Machine learning is really just a form of non-human scripting. After all, every ML system running on a PC is either Turing equivalent or less. An analogy would be something that tries to generate the minimal set of regular expressions (that match non deterministically) which cover given examples. The advantage of an ML model vs a collection of regexes is many interesting problems are vulnerable to calculus (optimize) or counting (probability, integration etc.)
So like good notation, the stacking allows more complicated things to be said more compactly. But more complicated things need more explanation and more thinking to understand.
> And around ~2012, a bunch of researchers have reported you don't even need 2nd-derivative information. You just have to initialize the neural net properly.
This sounds very interesting. How do you property initialize the weights? Do you have a link to a paper about this?
RBMs and auto-encoders use backprop too. They just use it for "fine tuning" (due to running pre-training first) instead of propagating error derivatives from randomly initialized weights.
(Thus concludes the smartest thing I've said all day.)
Google, Twitter, Netflix, Yelp, Pandora and more are speaking on Deep Learning and RecSys this Friday at MLconf in San Francisco. We're trying to get a streaming solution going as well for those who can't make it. http://mlconf.com
That's fine for me, but I'm getting ligatures for every st. I thought it was deliberate (and a little pretentious really) but you're not getting them so hurray webfont or something I suppose.
It appears to be a bug with a combination of the ::selected pseudoelement in conjunction with the font Georgia. My guess is it's a Chrome-on-mac bug (Firefox is fine), not a site coding error.
Disabling either the font or the selection style fixes it. Most likely a text rendering issue. At work we've noticed Chrome getting buggier in relation to that, as well as retaining DOM node properties via redraws.
Linear algebra. Bayesian statistics. MUST know these inside out, upside down.
Vector calculus. Convex optimization.
A boatload of machine learning literature. The ideas coalescing into deep learning are based more than a decade of research.

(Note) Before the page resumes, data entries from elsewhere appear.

-- ==== Sys2Proof/Machine/Digest.lean ====
section
/-!
DEFINITION. SM3 and HMAC-SM3 (09 R297). The spec names SM3 (GB/T 32905) and HMAC (RFC 2104) without writing them out; the
definitions here are those of the two standards. PRESUMED: log entry 10.
-/

namespace Sys2Proof.Machine

/-! ## SM3 -/

/-- The eight words of a chaining value. -/
structure Sm3St where
  a : Word
  b : Word
  c : Word
  d : Word
  e : Word
  f : Word
  g : Word
  h : Word
  deriving DecidableEq, Repr

/-- The initial value. -/
def sm3Iv : Sm3St :=
  { a := 0x7380166F, b := 0x4914B2B9, c := 0x172442D7, d := 0xDA8A0600, e := 0xA96F30BC, f := 0x163138AA, g := 0xE38DEE4D,
    h := 0xB0FB0E4E }

/-- The permutations P0 and P1. -/
def sm3P0 (x : Word) : Word := x ^^^ x.rotateLeft 9 ^^^ x.rotateLeft 17
def sm3P1 (x : Word) : Word := x ^^^ x.rotateLeft 15 ^^^ x.rotateLeft 23

/-- The Boolean functions FF and GG of a round. -/
def sm3FF (j : Nat) (x y z : Word) : Word := if j < 16 then x ^^^ y ^^^ z else (x &&& y) ||| (x &&& z) ||| (y &&& z)
def sm3GG (j : Nat) (x y z : Word) : Word := if j < 16 then x ^^^ y ^^^ z else (x &&& y) ||| (~~~x &&& z)

/-- The constant of a round. -/
def sm3T (j : Nat) : Word := if j < 16 then 0x79CC4519 else 0x7A879D8A

/-- Message expansion: `n` more words, from the words so far with the newest first. -/
def sm3Expand : Nat → List Word → List Word
  | 0, r => r
  | n + 1, r =>
    let w := sm3P1 (r.getD 15 0 ^^^ r.getD 8 0 ^^^ (r.getD 2 0).rotateLeft 15) ^^^ (r.getD 12 0).rotateLeft 7 ^^^ r.getD 5 0
    sm3Expand n (w :: r)

/-- One round with its expanded words W and W'. -/
def sm3Round (j : Nat) (w w1 : Word) (v : Sm3St) : Sm3St :=
  let s1 := (v.a.rotateLeft 12 + v.e + (sm3T j).rotateLeft (j % 32)).rotateLeft 7
  let s2 := s1 ^^^ v.a.rotateLeft 12
  let t1 := sm3FF j v.a v.b v.c + v.d + s2 + w1
  let t2 := sm3GG j v.e v.f v.g + v.h + s1 + w
  { a := t1, b := v.a, c := v.b.rotateLeft 9, d := v.c, e := sm3P0 t2, f := v.e, g := v.f.rotateLeft 19, h := v.g }

/-- The rounds from `j` on over the expanded words, W(j) at the head. -/
def sm3Rounds : Nat → Nat → List Word → Sm3St → Sm3St
  | 0, _, _, v => v
  | n + 1, j, ws, v => sm3Rounds n (j + 1) (ws.drop 1) (sm3Round j (ws.getD 0 0) (ws.getD 0 0 ^^^ ws.getD 4 0) v)

/-- One block of 16 words into a chaining value. -/
def sm3Block (v : Sm3St) (ws : List Word) : Sm3St :=
  let r := sm3Rounds 64 0 (sm3Expand 52 ws.reverse).reverse v
  { a := v.a ^^^ r.a, b := v.b ^^^ r.b, c := v.c ^^^ r.c, d := v.d ^^^ r.d, e := v.e ^^^ r.e, f := v.f ^^^ r.f, g := v.g ^^^ r.g,
    h := v.h ^^^ r.h }

/-- A big-endian word of four bytes. -/
def beWord (a b c d : Byte) : Word := a ++ b ++ c ++ d

/-- Big-endian words of a byte string whose length is a multiple of 4. -/
def beWordsOf : List Byte → List Word
  | a :: b :: c :: d :: t => beWord a b c d :: beWordsOf t
  | _ => []

/-- A message padded to whole blocks: 0x80, zeros, and its length in bits. -/
def sm3Pad (m : List Byte) : List Byte :=
  m ++ [0x80] ++ List.replicate ((119 - m.length % 64) % 64) 0 ++
    (numsFrom 0 8).map (fun k => (BitVec.ofNat 64 (8 * m.length)).extractLsb' (56 - 8 * k) 8)

/-- Blocks of 16 words one after another. -/
def sm3Blocks : Nat → List Word → Sm3St → Sm3St
  | 0, _, v => v
  | n + 1, ws, v => sm3Blocks n (ws.drop 16) (sm3Block v (ws.take 16))

/-- SM3 of a byte string: 256 bits. -/
def sm3 (m : List Byte) : BitVec 256 :=
  let ws := beWordsOf (sm3Pad m)
  let v := sm3Blocks (ws.length / 16) ws sm3Iv
  v.a ++ v.b ++ v.c ++ v.d ++ v.e ++ v.f ++ v.g ++ v.h

/-! ## HMAC (RFC 2104) -/

/-- The bytes of a 256-bit value, most significant first. -/
def bytes256 (v : BitVec 256) : List Byte := (numsFrom 0 32).map (fun k => v.extractLsb' (248 - 8 * k) 8)

/-- HMAC with SM3 under a 32-byte key; the block of SM3 has 64 bytes. -/
def hmacSm3 (key : BitVec 256) (m : List Byte) : BitVec 256 :=
  let k := bytes256 key ++ List.replicate 32 0
  sm3 (k.map (fun b => b ^^^ 0x5C) ++ bytes256 (sm3 (k.map (fun b => b ^^^ 0x36) ++ m)))

end Sys2Proof.Machine
end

If you know nothing about math... I can't imagine getting to the point of understanding deep learning (which is a fairly rapidly evolving area) without at least 2-3 years of very hard work.
This class is a reasonable attempt to give a quick intro to one major source for DBNs https://www.coursera.org/course/neuralnets understanding this course is a good benchmark.
This is a really good write up. For people looking for practical experience with these types of methods, I'd also recommend checking out theano and/or pylearn2 (which is built w/ theano).
Very interesting stuff written in a clear way.
I'm actually finishing my master thesis on music genre recognition through machine learning, which is focused more on traditional ensemble learning, but I think that it would be nice to study deep learning in greater detail.
Thanks!
Can anyone recommend a good book on the topic? And maybe other recent neural network research topics; I'm esp. also interested in recurrent networks like LSTM.
For reference, I have a copy of my solutions here: https://github.com/danluu/UFLDL-tutorial. Debugging broken learning algorithms can be tedious in a way that's not particularly educational, so I tried to find a reference I could compare against when I was doing the exercises, and every copy I found had bugs. Hope having this reference helps someone.